Richtig problematisch wird es, wenn ein unbekannter und unsichtbarer „Feind“ins Leben tritt, wie das unsichtbare Coronavirus. Plötzlich wird die Bindung zur eventuell existenziellen Gefahr, eine weltweite Gefahr, aus der es kein Entkommen gibt. Das Geben und Nehmen von Schutz kann wegen der Ansteckungsgefahr zur tödlichen Bedrohung werden. Auswüchse benennt Brisch mit klaren Worten: „Mütter mussten ihre Kinder allein gebären, Alte mussten alleine sterben.

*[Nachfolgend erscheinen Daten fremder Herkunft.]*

-- ==== Sys2Proof/Machine/Store.lean ====
section
/-! DEFINITION. The completions of the store writer: RECORD_WRITE_COMPLETION, SLOT_WRITE_COMPLETION and PROPOSAL_ITEM_COMPLETION (sections 4.4 to 4.6). -/

namespace Sys2Proof.Machine

/-! ### Record items (R78) -/

/-- What a record write leaves in its slot. -/
def recordLeft : RecordOutcome → Left
  | .verified => .new
  | .failed l => l

/-- The read-back disagreed. -/
def recordFailed : RecordOutcome → Bool
  | .verified => false
  | .failed _ => true

/-- The job is a record item. -/
def Job.isRecord : Job → Bool
  | .moduleRec _ => true
  | .sect _ _ => true
  | .station _ _ => true
  | .proposal _ _ _ _ => false

/-- A record write ends: its slot holds what it left, a failure makes the store DEGRADED, and the writer is
free (R78, R85). -/
def endRecord (o : RecordOutcome) (j : Job) (s : State) : State :=
  { s with
    array := leaveRecord j (recordLeft o) s.array
    writer := none
    degraded := s.degraded || recordFailed o }

/-- RECORD_WRITE_COMPLETION: the item being written is a record item and ends; the writer takes its next item
(R78, R77). -/
def execRecordWriteCompletion (o : RecordOutcome) (s : State) : Host.Outcome State Fault Refusal :=
  .next (match s.writer with
    | none => s
    | some j => if j.isRecord then takeItem (settle s (endRecord o j s)) else s)

/-! ### Slot writes of a proposal item (R80, R81) -/

/-- SLOT_WRITE_COMPLETION: a slot write of a proposal item ends and another one follows; its result is kept
for the completion (R81). -/
def execSlotWriteCompletion (o : SlotOutcome) (s : State) : Host.Outcome State Fault Refusal :=
  .next (match s.writer with
    | some (.proposal ch number plans results) =>
      if results.length + 1 < plans.length then
        match plans[results.length]? with
        | none => s
        | some p =>
          { s with
            array := (writeSlotPlan p o s.array).1
            writer := some (.proposal ch number plans (results ++ [(writeSlotPlan p o s.array).2])) }
      else s
    | some (.moduleRec _) => s
    | some (.sect _ _) => s
    | some (.station _ _) => s
    | none => s)

/-! ### The completion of a proposal item (R82) -/

/-- A slot write and its result; `true` is VERIFIED. -/
abbrev SlotResult := SlotPlan × Bool

/-- The two slot writes are of a partner pair (R7). -/
def SlotPlan.mates (p q : SlotPlan) : Bool :=
  p.key.station == q.key.station && p.key.format == q.key.format &&
    p.partner == some q.key.param && q.partner == some p.key.param

/-- The other slot of the item is the partner's, and failed (R10). -/
def mateFailed (all : List SlotResult) (p : SlotPlan) : Bool := all.any fun d => d.1.mates p && !d.2

/-- The entry a slot holds in working form after its result: DAMAGED where the body is absent (R9). -/
def SlotPlan.entry (p : SlotPlan) (body : Option Body) : Entry := ⟨p.key, p.cls, p.partner, body⟩

/-- The slot, or its partner's in the item, was freed by a RETIRE whose pair stayed in the table (R10). -/
def pairFreed (freed : List Nat) (all : List SlotResult) (p : SlotPlan) : Bool :=
  freed.contains p.slot || all.any fun d => d.1.mates p && freed.contains d.1.slot

/-- The results as the table applies them: a SET of a pair one of whose slots was freed leaves the pair DAMAGED,
the entry whose own slot verified too (R10, last paragraph; log entry 30). -/
def tableResults (freed : List Nat) (all : List SlotResult) : List SlotResult :=
  all.map fun d => (d.1, d.2 && !(d.1.kind == .set && pairFreed freed all d.1))

/-- One slot result applied to the table (R9); a verified RETIRE whose partner failed leaves its entry
DAMAGED (R10). -/
def applyResult (all : List SlotResult) (m : SlotMap Entry) (d : SlotResult) : SlotMap Entry :=
  match d.1.kind with
  | .retire => if d.2 && !mateFailed all d.1 then slotDrop m d.1.slot else slotPut m d.1.slot (d.1.entry none)
  | .set => slotPut m d.1.slot (d.1.entry (if d.2 then d.1.body else none))
  | .create => slotPut m d.1.slot (d.1.entry (if d.2 then d.1.body else none))

/-- The table after a completion, in the order of the changes (R9, R10). -/
def applyResults (all : List SlotResult) (m : SlotMap Entry) : SlotMap Entry := all.foldl (applyResult all) m

/-- The freed slots that the table `m`, left by a completion, still holds: those freed before, and those whose
RETIRE verified (R10). -/
def freedAfter (freed : List Nat) (all : List SlotResult) (m : SlotMap Entry) : List Nat :=
  (m.map Prod.fst).filter fun n =>
    freed.contains n || all.any fun d => d.1.slot == n && d.1.kind == .retire && d.2

/-- Some slot of the item failed. -/
def anyFailed (all : List SlotResult) : Bool := all.any fun d => !d.2

/-- Effects 1 to 3 of R82: the table, the store condition, the digests, the judgement of the stations. -/
def applyCompletion (all : List SlotResult) (s : State) : State :=
  let keys := all.map fun d => d.1.key
  let m := applyResults (tableResults s.freed all) s.slots
  rejudge s.slots keys
    { s with
      slots := m
      freed := freedAfter s.freed all m
      degraded := s.degraded || anyFailed all
      digests := correctDigests s.slots m (targetsOf keys) s.digests }

/-- Numeric value of the slot result of change `i`; 0 for no such change (Table 64). -/
def slotResultByte (all : List SlotResult) (i : Nat) : Byte :=
  match all[i]? with
  | none => 0
  | some d => if d.2 then 1 else 2

/-- The new revision of change `i`: that of a verified SET or CREATE, 0 otherwise (R70). -/
def newRevision (all : List SlotResult) (i : Nat) : Half :=
  match all[i]? with
  | none => 0
  | some d => if d.2 then (d.1.body.map Body.revision).getD 0 else 0

/-- The answer code of an accepted APPROVE (R70). -/
def completionCode (all : List SlotResult) : AnswerCode := if anyFailed all then .writeFault else .done

/-- The result bytes of the answer to an accepted APPROVE (R70, Table 60). -/
def completionResult (number : Nat) (all : List SlotResult) : List Byte :=
  [byteOf number] ++ (if anyFailed all then [slotResultByte all 0, slotResultByte all 1] else []) ++
    halfBytes (newRevision all 0) ++ halfBytes (newRevision all 1)

/-- The completion of a proposal item, in the order of R82: the table, the digests, the stations, the
proposal's removal, the answer. The writer is then free and takes its next item (R77). -/
def completeItem (ch : ChannelNo) (number : Nat) (all : List SlotResult) (s : State) : State :=
  takeItem <| deliver ch (completionCode all) (completionResult number all) <|
    settle s { removeProposal number (applyCompletion all s) with writer := none }

/-- The last slot of a proposal item written and read back; then its completion, before which no request
is taken (R81, R82). -/
def endItem (ch : ChannelNo) (number : Nat) (plans : List SlotPlan) (results : List Bool) (p : SlotPlan)
    (o : SlotOutcome) (s : State) : State :=
  completeItem ch number (plans.zip (results ++ [(writeSlotPlan p o s.array).2]))
    { s with array := (writeSlotPlan p o s.array).1 }

/-- PROPOSAL_ITEM_COMPLETION: the last slot write of the item being written ends (R81, R82). -/
def execProposalItemCompletion (o : SlotOutcome) (s : State) : Host.Outcome State Fault Refusal :=
  .next (match s.writer with
    | some (.proposal ch number plans results) =>
      if results.length + 1 = plans.length then
        match plans[results.length]? with
        | none => s
        | some p => endItem ch number plans results p o s
      else s
    | some (.moduleRec _) => s
    | some (.sect _ _) => s
    | some (.station _ _) => s
    | none => s)

end Sys2Proof.Machine
end

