/-- The output stage's own events: BYPASS_EXPIRY (R148; none occurs where a SET_OUTPUT_MODE was taken first, R149),
READBACK_CHANGE and OUTPUT_FAULT_DELAY_EXPIRY (R150), the field supply and the trips (R193), and what the section LEDs,
the field supply LED (R155) and the module LED (R156, R194) show. That a readback changes during a scan too is deduced
(log entry 12), that it changes while the reset line is held is the model's choice (log entry 36), and so is the module
LED's being dark without supply (log entry 26). That a trip stays through a loss and return of the field supply is
deduced (log entry 15), that an output trips only where its switch is closed and that the outcome of a try is an operand
are the model's choices (log entry 16), and that an expiry is due within the 10 ms of R148 before its time is read from
that accuracy (log entry 5). -/
def Obligations.OutputEvents : Prop :=
  ∀ (s : State) (sec : SectionNo),
    (∀ n, (sel s.outputs sec).mode = .bypass n →
      (n ≤ 10 → exec (.bypassExpiry sec) s = .next (settle s
        (s.setOutput sec { sel s.outputs sec with mode := .auto }))) ∧
      (10 < n → exec (.bypassExpiry sec) s = .next s)) ∧
    ((sel s.outputs sec).mode = .auto ∨ (sel s.outputs sec).mode = .forcedOff →
      exec (.bypassExpiry sec) s = .next s) ∧
    (s.phase ≠ .off →
      exec (.readbackChange sec .on) s = .next (settle s (s.setOutput sec
        { sel s.outputs sec with readback := true, fault := false })) ∧
      exec (.readbackChange sec .off) s = .next (settle s (s.setOutput sec
        { sel s.outputs sec with
          readback := false
          fault := (sel s.outputs sec).commanded && decide ((sel s.outputs sec).faultDelay = none) })) ∧
      exec (.readbackChange sec .between) s = .next s) ∧
    ((sel s.outputs sec).faultDelay = some 0 →
      exec (.outputFaultDelayExpiry sec) s = .next (settle s (s.setOutput sec
        { sel s.outputs sec with
          faultDelay := none
          fault := (sel s.outputs sec).commanded && !(sel s.outputs sec).readback }))) ∧
    ((sel s.outputs sec).faultDelay ≠ some 0 → exec (.outputFaultDelayExpiry sec) s = .next s) ∧
    exec .fieldSupplyLoss s = .next { s with fieldPresent := false } ∧
    exec .fieldSupplyReturn s = .next { s with fieldPresent := true } ∧
    ((sel s.outputs sec).commanded = true → s.fieldPresent = true → (sel s.outputs sec).tripped = false →
      s.phase ≠ .off →
      exec (.outputTrip sec) s = .next (s.setOutput sec
        { sel s.outputs sec with tripped := true })) ∧
    ((sel s.outputs sec).commanded = false ∨ s.fieldPresent = false ∨ (sel s.outputs sec).tripped = true ∨
      s.phase = .off → exec (.outputTrip sec) s = .next s) ∧
    ((sel s.outputs sec).commanded = true → (sel s.outputs sec).tripped = true →
      exec (.tripRetry sec true) s = .next (s.setOutput sec
        { sel s.outputs sec with tripped := false }) ∧
      exec (.tripRetry sec false) s = .next s) ∧
    ((sel s.outputs sec).commanded = false ∨ (sel s.outputs sec).tripped = false →
      ∀ within : Bool, exec (.tripRetry sec within) s = .next s) ∧
    (s.phase = .off → ∀ level, exec (.readbackChange sec level) s = .next s) ∧
    sectionLed s sec = (sel s.outputs sec).readback ∧ fieldLed s = s.fieldPresent ∧
    (s.phase = .off → moduleLed s = .dark) ∧
    (s.phase = .held ∨ s.phase = .scanning → moduleLed s = .greenFlashing) ∧
    (s.phase = .running →
      (s.link = .lost → moduleLed s = .redFlashing) ∧
      (s.link ≠ .lost → s.degraded = true → moduleLed s = .redSteady) ∧
      (s.link ≠ .lost → s.degraded = false → moduleLed s = .greenSteady))

/-! ### Access -/

/-- SIGN_ON (R161, R162, with the comparison of R158) and LOCKOUT_EXPIRY (R163). That an expiry is due within the
10 ms of R163 before its time is read from that accuracy (log entry 5). -/
def Obligations.SignOnRules : Prop :=
  ∀ (ch : ChannelNo) (s : State),
    (∀ (a : Args) (role : Role), Passes 5 everyRole ch a s → roleOf (argByte a 0).toNat = some role →
      (argWord a 1).toNat ≤ 999999 →
      (∀ ms, (sel s.channels ch).lockout = some ms →
        exec (.signOn ch a) s =
          .next (answered ch .lockedOut [byteOf (max 1 ((ms + 999) / 1000))] s)) ∧
      ((sel s.channels ch).lockout = none →
        (s.access.accepts role (argWord a 1).toNat = true →
          exec (.signOn ch a) s = .next (answered ch .done [role.byte, (s.role ch).byte]
            (s.onChannel ch fun c => { c with role := role, wrongCodes := 0 }))) ∧
        (s.access.accepts role (argWord a 1).toNat = false →
          ((sel s.channels ch).wrongCodes < 4 →
            exec (.signOn ch a) s = .next (answered ch .wrongCode
              [byteOf ((sel s.channels ch).wrongCodes + 1), 0]
              (s.onChannel ch fun c => { c with wrongCodes := c.wrongCodes + 1 }))) ∧
          ((sel s.channels ch).wrongCodes = 4 →
            exec (.signOn ch a) s = .next (answered ch .wrongCode [5, 60]
              (s.onChannel ch fun c => { c with wrongCodes := 5, lockout := some 60000 })))))) ∧
    (∀ role code, s.access.accepts role code = true ↔
      s.access.code role = some code ∨ (s.access.code role = none ∧ role = .quality ∧ code = 0)) ∧
    (∀ ms, (sel s.channels ch).lockout = some ms →
      (ms ≤ 10 → exec (.lockoutExpiry ch) s =
        .next (s.onChannel ch fun c => { c with wrongCodes := 0, lockout := none })) ∧
      (10 < ms → exec (.lockoutExpiry ch) s = .next s)) ∧
    ((sel s.channels ch).lockout = none → exec (.lockoutExpiry ch) s = .next s)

Wir (Psychologen) sind bei all den Expertenkommissionen völlig außen vor gelassen worden, keiner von uns saß mit am Tisch, das darf nie wieder passieren“, kritisierte er.
Denn so seien psychische Erkrankungen dadurch drastisch verstärkt worden: Angst, Depression, posttraumatische Belastungen, Sucht, psychosomatische Störungen oder auch Burnout. Es sei eine Katastrophe gewesen, dass kein Jugendhilfearbeiter zu den Familien gedurft habe.
Diese angesprochene Angst sei auch der Nährboden für die Verschwörungstheorien gewesen, so Brisch. Bei dieser Angst vor Unsichtbarem
könne man so einen „Feind“benennen, egal wie absurd er klingen mag. Und die daraus resultierenden Spaltungen, die sich auch durch Familien zogen, Spaltungen, die nur noch gut und böse, richtig und falsch kannten, seien Resultate fehlenden Naturvertrauens, meinte er. Wobei eine zitierte Studie, die über drei Stationen während der gesamten Akutphase von Corona gelaufen war, zu Tage gebracht habe, dass Corona zwar in vielen Fällen Schaden angerichtet habe, in anderen aber die Resilienz gestärkt habe. Auch hier gelte, wer Urvertrauen gelernt habe, komme besser oder gar unbeschadet durch solche Krisen.
Brisch zeigt auch, wie Kinder mit unterschiedlichsten sozialen oder kulturellen Hintergründen in Gruppen Empathie lernen können, durch Babywatching, wo eine Mutter oder ein Vater mit einem wenige Wochen alten Baby für die Dauer eines Jahres jede Woche in die Kitagruppe oder Schule kommt und die Kinder im Stuhlkreis erleben, wie das Baby von Woche zu Woche wächst, bis es eines Tages laufen kann. Das könne helfen, Urvertrauen zumindest nachvollziehbar zu machen.
Ein weiteres Resümee aus der Pandemie-Zeit mit Homeschooling und Homeoffice sei: Auf Distanz zu strafen gehe leicht, Versöhnen aber ist fast unmöglich. Dazu sei die physische Nähe unumgänglich. Auch wenn die Teilnehmer der Tagung sich nicht versöhnen müssen – der Austausch verbunden mit körperlicher Nähe kann nun in Lindau wieder stattfinden.